Typical advisory equity ranges from 0.1% to 0.5% of fully diluted shares for early-stage companies, depending on the advisor's seniority, network value, and expected time commitment. The FAST (Founder/Advisor Standard Template) framework benchmarks advisory grants at 0.25% for a standard role and 0.5% for a strategic role at the idea or seed stage, declining as the company grows. Equity is almost always delivered as options, not restricted stock, to avoid immediate tax events for the advisor.

What vesting schedule is standard for advisors?

The most common advisor vesting schedule is 2 years with a 6-month cliff, meaning no equity vests in the first 6 months and the remaining balance vests monthly over the following 18 months. Some companies use a 1-year monthly vesting schedule with no cliff for shorter-term engagements. A vesting schedule aligned to the advisory term incentivizes continued contribution and gives the company a clean exit if the relationship ends early.

Is a board advisor agreement legally required?

No law requires a written board advisor agreement, but operating without one exposes the company to significant risk. Without a signed agreement, there is no enforceable confidentiality obligation, no IP assignment, no defined vesting schedule, and no clear basis for terminating the relationship. Investors conducting due diligence on a funding round will typically require documentation of all equity grants β€” including advisory grants β€” before closing.

What is the difference between a board advisor and a board director?

A board director holds a formal governance seat, has fiduciary duties to the company and its shareholders, votes on major decisions, and carries personal liability for board decisions. A board advisor has no governance authority, owes no fiduciary duty, and cannot vote on company matters. Advisors provide guidance informally; directors govern formally. Most early-stage companies build an advisory board of 3–6 advisors before formalizing a board of directors.

Can an advisor work for a competitor?

Whether an advisor can advise competing companies depends entirely on what the agreement says. Blanket exclusivity provisions β€” prohibiting any work in a broadly defined industry β€” are often impractical and will deter experienced advisors who serve multiple portfolios. Best practice is to require disclosure of current and future advisory relationships and prohibit work only for direct competitors offering the same product to the same customer segment, while permitting adjacent or complementary companies with disclosure.

What happens to advisor equity when the company is acquired?

The treatment of unvested advisor equity on acquisition depends on what the agreement says and the terms of the equity plan. Many advisor agreements include a single-trigger acceleration clause β€” all unvested equity vests immediately upon a change of control.
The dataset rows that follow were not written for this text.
/-! ### Meanings -/


/-- IADD (R98): lane. -/
def execIadd (stl : BitVec 3) (d a b : BitVec 7) (s : State) : Outcome State Fault Refusal :=
  issueLane (.iadd stl d a b) (laneBin d a b (· + ·)) s
/-- IADD (R98): uniform. -/
def execIaddU (stl : BitVec 3) (d a b : BitVec 7) (s : State) : Outcome State Fault Refusal :=
  issueUniform (.iaddU stl d a b) (uniBin d a b (· + ·)) s
/-- ISUB (R98): lane. -/
def execIsub (stl : BitVec 3) (d a b : BitVec 7) (s : State) : Outcome State Fault Refusal :=
  issueLane (.isub stl d a b) (laneBin d a b (· - ·)) s
/-- ISUB (R98): uniform. -/
def execIsubU (stl : BitVec 3) (d a b : BitVec 7) (s : State) : Outcome State Fault Refusal :=
  issueUniform (.isubU stl d a b) (uniBin d a b (· - ·)) s
/-- IMUL (R98): lane. -/
def execImul (stl : BitVec 3) (d a b : BitVec 7) (s : State) : Outcome State Fault Refusal :=
  issueLane (.imul stl d a b) (laneBin d a b (· * ·)) s
/-- IMUL (R98): uniform. -/
def execImulU (stl : BitVec 3) (d a b : BitVec 7) (s : State) : Outcome State Fault Refusal :=
  issueUniform (.imulU stl d a b) (uniBin d a b (· * ·)) s
/-- IMULH (R98): lane. -/
def execImulh (stl : BitVec 3) (d a b : BitVec 7) (s : State) : Outcome State Fault Refusal :=
  issueLane (.imulh stl d a b) (laneBin d a b (mulHigh)) s
/-- IMULH (R98): uniform. -/
def execImulhU (stl : BitVec 3) (d a b : BitVec 7) (s : State) : Outcome State Fault Refusal :=
  issueUniform (.imulhU stl d a b) (uniBin d a b (mulHigh)) s
/-- IMULHU (R98): lane. -/
def execImulhu (stl : BitVec 3) (d a b : BitVec 7) (s : State) : Outcome State Fault Refusal :=
  issueLane (.imulhu stl d a b) (laneBin d a b (mulHighU)) s
/-- IMULHU (R98): uniform. -/
def execImulhuU (stl : BitVec 3) (d a b : BitVec 7) (s : State) : Outcome State Fault Refusal :=
  issueUniform (.imulhuU stl d a b) (uniBin d a b (mulHighU)) s
/-- IMIN (R98): lane. -/
def execImin (stl : BitVec 3) (d a b : BitVec 7) (s : State) : Outcome State Fault Refusal :=
  issueLane (.imin stl d a b) (laneBin d a b (fun x y => if x.slt y then x else y)) s
/-- IMIN (R98): uniform. -/
def execIminU (stl : BitVec 3) (d a b : BitVec 7) (s : State) : Outcome State Fault Refusal :=
  issueUniform (.iminU stl d a b) (uniBin d a b (fun x y => if x.slt y then x else y)) s
/-- IMAX (R98): lane. -/
def execImax (stl : BitVec 3) (d a b : BitVec 7) (s : State) : Outcome State Fault Refusal :=
  issueLane (.imax stl d a b) (laneBin d a b (fun x y => if x.slt y then y else x)) s
/-- IMAX (R98): uniform. -/
def execImaxU (stl : BitVec 3) (d a b : BitVec 7) (s : State) : Outcome State Fault Refusal :=
  issueUniform (.imaxU stl d a b) (uniBin d a b (fun x y => if x.slt y then y else x)) s
/-- IMINU (R98): lane. -/
def execIminu (stl : BitVec 3) (d a b : BitVec 7) (s : State) : Outcome State Fault Refusal :=
  issueLane (.iminu stl d a b) (laneBin d a b (fun x y => if x.ult y then x else y)) s
/-- IMINU (R98): uniform. -/
def execIminuU (stl : BitVec 3) (d a b : BitVec 7) (s : State) : Outcome State Fault Refusal :=
  issueUniform (.iminuU stl d a b) (uniBin d a b (fun x y => if x.ult y then x else y)) s
/-- IMAXU (R98): lane. -/
def execImaxu (stl : BitVec 3) (d a b : BitVec 7) (s : State) : Outcome State Fault Refusal :=
  issueLane (.imaxu stl d a b) (laneBin d a b (fun x y => if x.ult y then y else x)) s
/-- IMAXU (R98): uniform. -/
def execImaxuU (stl : BitVec 3) (d a b : BitVec 7) (s : State) : Outcome State Fault Refusal :=
  issueUniform (.imaxuU stl d a b) (uniBin d a b (fun x y => if x.ult y then y else x)) s
/-- AND (R98): lane. -/
def execAnd (stl : BitVec 3) (d a b : BitVec 7) (s : State) : Outcome State Fault Refusal :=
  issueLane (.and stl d a b) (laneBin d a b (· &&& ·)) s
/-- AND (R98): uniform. -/
def execAndU (stl : BitVec 3) (d a b : BitVec 7) (s : State) : Outcome State Fault Refusal :=
  issueUniform (.andU stl d a b) (uniBin d a b (· &&& ·)) s
/-- OR (R98): lane. -/
def execOr (stl : BitVec 3) (d a b : BitVec 7) (s : State) : Outcome State Fault Refusal :=
  issueLane (.or stl d a b) (laneBin d a b (· ||| ·)) s
/-- OR (R98): uniform. -/
def execOrU (stl : BitVec 3) (d a b : BitVec 7) (s : State) : Outcome State Fault Refusal :=
  issueUniform (.orU stl d a b) (uniBin d a b (· ||| ·)) s
/-- XOR (R98): lane. -/
def execXor (stl : BitVec 3) (d a b : BitVec 7) (s : State) : Outcome State Fault Refusal :=
  issueLane (.xor stl d a b) (laneBin d a b (· ^^^ ·)) s
/-- XOR (R98): uniform. -/
def execXorU (stl : BitVec 3) (d a b : BitVec 7) (s : State) : Outcome State Fault Refusal :=
  issueUniform (.xorU stl d a b) (uniBin d a b (· ^^^ ·)) s
/-- ANDN (R98): lane. -/
def execAndn (stl : BitVec 3) (d a b : BitVec 7) (s : State) : Outcome State Fault Refusal :=
  issueLane (.andn stl d a b) (laneBin d a b (fun x y => x &&& ~~~y)) s
/-- ANDN (R98): uniform. -/
def execAndnU (stl : BitVec 3) (d a b : BitVec 7) (s : State) : Outcome State Fault Refusal :=
  issueUniform (.andnU stl d a b) (uniBin d a b (fun x y => x &&& ~~~y)) s
/-- SHL (R98): lane. -/
def execShl (stl : BitVec 3) (d a b : BitVec 7) (s : State) : Outcome State Fault Refusal :=
  issueLane (.shl stl d a b) (laneBin d a b (shiftL)) s
/-- SHL (R98): uniform. -/
def execShlU (stl : BitVec 3) (d a b : BitVec 7) (s : State) : Outcome State Fault Refusal :=
  issueUniform (.shlU stl d a b) (uniBin d a b (shiftL)) s
/-- SHR (R98): lane. -/
def execShr (stl : BitVec 3) (d a b : BitVec 7) (s : State) : Outcome State Fault Refusal :=
  issueLane (.shr stl d a b) (laneBin d a b (shiftR)) s
/-- SHR (R98): uniform. -/
def execShrU (stl : BitVec 3) (d a b : BitVec 7) (s : State) : Outcome State Fault Refusal :=
  issueUniform (.shrU stl d a b) (uniBin d a b (shiftR)) s
/-- SAR (R98): lane. -/
def execSar (stl : BitVec 3) (d a b : BitVec 7) (s : State) : Outcome State Fault Refusal :=
  issueLane (.sar stl d a b) (laneBin d a b (shiftA)) s
/-- SAR (R98): uniform. -/
def execSarU (stl : BitVec 3) (d a b : BitVec 7) (s : State) : Outcome State Fault Refusal :=
  issueUniform (.sarU stl d a b) (uniBin d a b (shiftA)) s
/-- ROTL (R98): lane. -/
def execRotl (stl : BitVec 3) (d a b : BitVec 7) (s : State) : Outcome State Fault Refusal :=
  issueLane (.rotl stl d a b) (laneBin d a b (fun x y => x.rotateLeft (y.toNat % 32))) s
/-- ROTL (R98): uniform. -/
def execRotlU (stl : BitVec 3) (d a b : BitVec 7) (s : State) : Outcome State Fault Refusal :=
  issueUniform (.rotlU stl d a b) (uniBin d a b (fun x y => x.rotateLeft (y.toNat % 32))) s
/-- BFE (R98): lane. -/
def execBfe (stl : BitVec 3) (d a b : BitVec 7) (s : State) : Outcome State Fault Refusal :=
  issueLane (.bfe stl d a b) (laneBin d a b (bitExtract)) s
/-- BFE (R98): uniform. -/
def execBfeU (stl : BitVec 3) (d a b : BitVec 7) (s : State) : Outcome State Fault Refusal :=
  issueUniform (.bfeU stl d a b) (uniBin d a b (bitExtract)) s
/-- IADDC (R98, R100): lane. -/
def execIaddc (stl : BitVec 3) (d a b : BitVec 7) (s : State) : Outcome State Fault Refusal :=
  issueLane (.iaddc stl d a b) (laneCarry d a b addCarry) s
/-- IADDC (R98, R100): uniform. -/
def execIaddcU (stl : BitVec 3) (d a b : BitVec 7) (s : State) : Outcome State Fault Refusal :=
  issueUniform (.iaddcU stl d a b) (uniCarry d a b addCarry) s
/-- ISUBB (R98, R100): lane. -/
def execIsubb (stl : BitVec 3) (d a b : BitVec 7) (s : State) : Outcome State Fault Refusal :=
  issueLane (.isubb stl d a b) (laneCarry d a b subBorrow) s
/-- ISUBB (R98, R100): uniform. -/
def execIsubbU (stl : BitVec 3) (d a b : BitVec 7) (s : State) : Outcome State Fault Refusal :=
  issueUniform (.isubbU stl d a b) (uniCarry d a b subBorrow) s
/-- IMAD (R98, R99): lane. -/
def execImad (stl : BitVec 3) (d a b : BitVec 7) (s : State) : Outcome State Fault Refusal :=
  issueLane (.imad stl d a b) (laneTri d a b (fun x y z => x * y + z)) s
/-- IMAD (R98, R99): uniform. -/
def execImadU (stl : BitVec 3) (d a b : BitVec 7) (s : State) : Outcome State Fault Refusal :=
  issueUniform (.imadU stl d a b) (uniTri d a b (fun x y z => x * y + z)) s
/-- BFI (R98, R99): lane. -/
def execBfi (stl : BitVec 3) (d a b : BitVec 7) (s : State) : Outcome State Fault Refusal :=
  issueLane (.bfi stl d a b) (laneTri d a b (bitInsert)) s
/-- BFI (R98, R99): uniform. -/
def execBfiU (stl : BitVec 3) (d a b : BitVec 7) (s : State) : Outcome State Fault Refusal :=
  issueUniform (.bfiU stl d a b) (uniTri d a b (bitInsert)) s
/-- POPC (R98, R102): lane. -/
def execPopc (stl : BitVec 3) (d a : BitVec 7) (s : State) : Outcome State Fault Refusal :=
  issueLane (.popc stl d a) (laneUn d a popCount) s
/-- POPC (R98, R102): uniform. -/
def execPopcU (stl : BitVec 3) (d a : BitVec 7) (s : State) : Outcome State Fault Refusal :=
  issueUniform (.popcU stl d a) (uniUn d a popCount) s
/-- CLZ (R98, R102): lane. -/
def execClz (stl : BitVec 3) (d a : BitVec 7) (s : State) : Outcome State Fault Refusal :=
  issueLane (.clz stl d a) (laneUn d a leadingZeros) s
/-- CLZ (R98, R102): uniform. -/
def execClzU (stl : BitVec 3) (d a : BitVec 7) (s : State) : Outcome State Fault Refusal :=
  issueUniform (.clzU stl d a) (uniUn d a leadingZeros) s
/-- BREV (R98, R102): lane. -/
def execBrev (stl : BitVec 3) (d a : BitVec 7) (s : State) : Outcome State Fault Refusal :=
  issueLane (.brev stl d a) (laneUn d a bitReverse) s
/-- BREV (R98, R102): uniform. -/
def execBrevU (stl : BitVec 3) (d a : BitVec 7) (s : State) : Outcome State Fault Refusal :=
  issueUniform (.brevU stl d a) (uniUn d a bitReverse) s
/-- MOV (R98, R102): lane. -/
def execMov (stl : BitVec 3) (d a : BitVec 7) (s : State) : Outcome State Fault Refusal :=
  issueLane (.mov stl d a) (laneUn d a id) s
/-- MOV (R98, R102): uniform. -/
def execMovU (stl : BitVec 3) (d a : BitVec 7) (s : State) : Outcome State Fault Refusal :=
  issueUniform (.movU stl d a) (uniUn d a id) s
/-- ICMP (R41, R102): lane; a poisoned source traps POISON. -/
def execIcmp (stl : BitVec 3) (c : BitVec 4) (p : BitVec 3) (a b : BitVec 7) (s : State) : Outcome State Fault Refusal :=
  issueLane (.icmp stl c p a b) (fun e t =>
    let x := e.vec a t; let y := e.vec b t
    if x.poison || y.poison then { err := some (trap .poison) } else { pw := [(p.toNat, intCond c x.val y.val)] }) s
/-- ICMP (R41, R102): uniform. -/
def execIcmpU (stl : BitVec 3) (c : BitVec 4) (p : BitVec 3) (a b : BitVec 7) (s : State) : Outcome State Fault Refusal :=
  issueUniform (.icmpU stl c p a b) (fun e =>
    let x := e.uni a; let y := e.uni b
    if x.poison || y.poison then { err := some (trap .poison) } else { qw := [(p.toNat, intCond c x.val y.val)] }) s
/-- CMOV (R102): lane; D keeps its value and poison where the predicate is false. -/
def execCmov (stl : BitVec 3) (d : BitVec 7) (k n : BitVec 1) (p : BitVec 3) (b : BitVec 7) (s : State) : Outcome State Fault Refusal :=
  issueLane (.cmov stl d k n p b) (fun e t => { vw := if e.pred k n p t then [(e.g.num d, e.vec b t)] else [] }) s
/-- CMOV (R102): uniform. -/
def execCmovU (stl : BitVec 3) (d : BitVec 7) (k n : BitVec 1) (p : BitVec 3) (b : BitVec 7) (s : State) : Outcome State Fault Refusal :=
  issueUniform (.cmovU stl d k n p b) (fun e => { sw := if e.upred k n p then [(d.toNat, e.uni b)] else [] }) s
/-- MOVI (R42, R102): lane. -/
def execMovi (stl : BitVec 3) (d : BitVec 7) (imm : BitVec 14) (s : State) : Outcome State Fault Refusal :=
  issueLane (.movi stl d imm) (fun e _ => { vw := [(e.g.num d, ⟨imm.signExtend 32, false⟩)] }) s
/-- MOVI (R42, R102): uniform. -/
def execMoviU (stl : BitVec 3) (d : BitVec 7) (imm : BitVec 14) (s : State) : Outcome State Fault Refusal :=
  issueUniform (.moviU stl d imm) (fun _ => { sw := [(d.toNat, ⟨imm.signExtend 32, false⟩)] }) s
/-- MOVU to a vector register (R102). -/
def execMovu (stl : BitVec 3) (d a : BitVec 7) (s : State) : Outcome State Fault Refusal :=
  issueLane (.movu stl d a) (fun e _ => { vw := [(e.g.num d, e.uni a)] }) s
/-- MOVU to an index register, once for the group (R102): an index-register result is a commit point for poison. -/
def execMovuX (stl : BitVec 3) (d a : BitVec 7) (s : State) : Outcome State Fault Refusal :=
  issueUniform (.movuX stl d a) (fun e =>
    if (e.uni a).poison then { err := some (trap .poison) } else { xw := [(d.toNat, (e.uni a).val)] }) s
/-- RDLANE (R103): a thread not active in the issuing path reads as 0, poison clear. -/
def execRdlane (stl : BitVec 3) (d a t : BitVec 7) (s : State) : Outcome State Fault Refusal :=
  issueUniform (.rdlane stl d a t) (fun e =>
    { sw := [(d.toNat, if e.p.mask.getLsbD t.toNat then e.vec a t.toNat else RegVal.zero)] }) s
/-- LIMM (R104): lane. -/
def execLimm (stl : BitVec 3) (d : BitVec 7) (imm : BitVec 32) (s : State) : Outcome State Fault Refusal :=
  issueLane (.limm stl d imm) (fun e _ => { vw := [(e.g.num d, ⟨imm, false⟩)] }) s
/-- LIMM (R104): uniform. -/
def execLimmU (stl : BitVec 3) (d : BitVec 7) (imm : BitVec 32) (s : State) : Outcome State Fault Refusal :=
  issueUniform (.limmU stl d imm) (fun _ => { sw := [(d.toNat, ⟨imm, false⟩)] }) s
/-- IADDI (R104): lane. -/
def execIaddi (stl : BitVec 3) (d a : BitVec 7) (imm : BitVec 32) (s : State) : Outcome State Fault Refusal :=
  issueLane (.iaddi stl d a imm) (laneUn d a (· + imm)) s
/-- IADDI (R104): uniform. -/
def execIaddiU (stl : BitVec 3) (d a : BitVec 7) (imm : BitVec 32) (s : State) : Outcome State Fault Refusal :=
  issueUniform (.iaddiU stl d a imm) (uniUn d a (· + imm)) s
/-- LEA (R104): no access and no check. -/
def execLea (stl : BitVec 3) (d a : BitVec 7) (off : BitVec 20) (s : State) : Outcome State Fault Refusal :=
  issueUniform (.lea stl d a off) (fun e =>
    let (x, z) := e.upair a
    let y := x + off.signExtend 64
    { sw := [(d.toNat, ⟨y.extractLsb' 0 32, z⟩), (d.toNat + 1, ⟨y.extractLsb' 32 32, z⟩)] }) s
Others require the acquirer to continue the vesting schedule or provide cash settlement. Without an explicit acceleration provision, the acquirer can typically cancel unvested advisor options without compensation.

Do board advisors pay taxes on their equity?

Tax treatment depends on the form of the equity grant and the jurisdiction. In the US, stock options granted at fair market value (as confirmed by a 409A valuation) are not taxable on grant or vesting β€” the advisor owes income tax only when they exercise and sell. Options granted below fair market value trigger ordinary income tax and a 20% penalty under IRC Section 409A. Advisors should consult a tax advisor before exercising options or receiving restricted stock grants.

How long should an advisory engagement last?

Most board advisor agreements run 1 to 2 years, with the option to renew by mutual agreement. A 12-month initial term with automatic renewal provisions is common for early-stage companies that want flexibility. The term should align with the vesting schedule β€” an advisor on a 2-year vesting schedule should have at least a 2-year initial term, otherwise the vesting schedule and the contract term create conflicting incentives.

How this compares to alternatives

vs Independent Contractor Agreement

An independent contractor agreement governs a project-based or ongoing service relationship where the individual delivers defined work product for a fee. A board advisor agreement is relationship-based β€” the advisor provides guidance, introductions, and judgment rather than deliverables. Advisors are typically compensated with equity; contractors are compensated with cash. Misclassifying a heavily engaged advisor as an independent contractor can create employment law exposure.

vs Consulting Agreement

A consulting agreement defines a scope of work, deliverables, and a fee schedule for professional services. A board advisor agreement defines a strategic relationship with a time commitment and equity compensation but no specific deliverables. Use a consulting agreement when you need defined outputs; use an advisor agreement when you need ongoing strategic access and introductions. Many experienced advisors hold both simultaneously.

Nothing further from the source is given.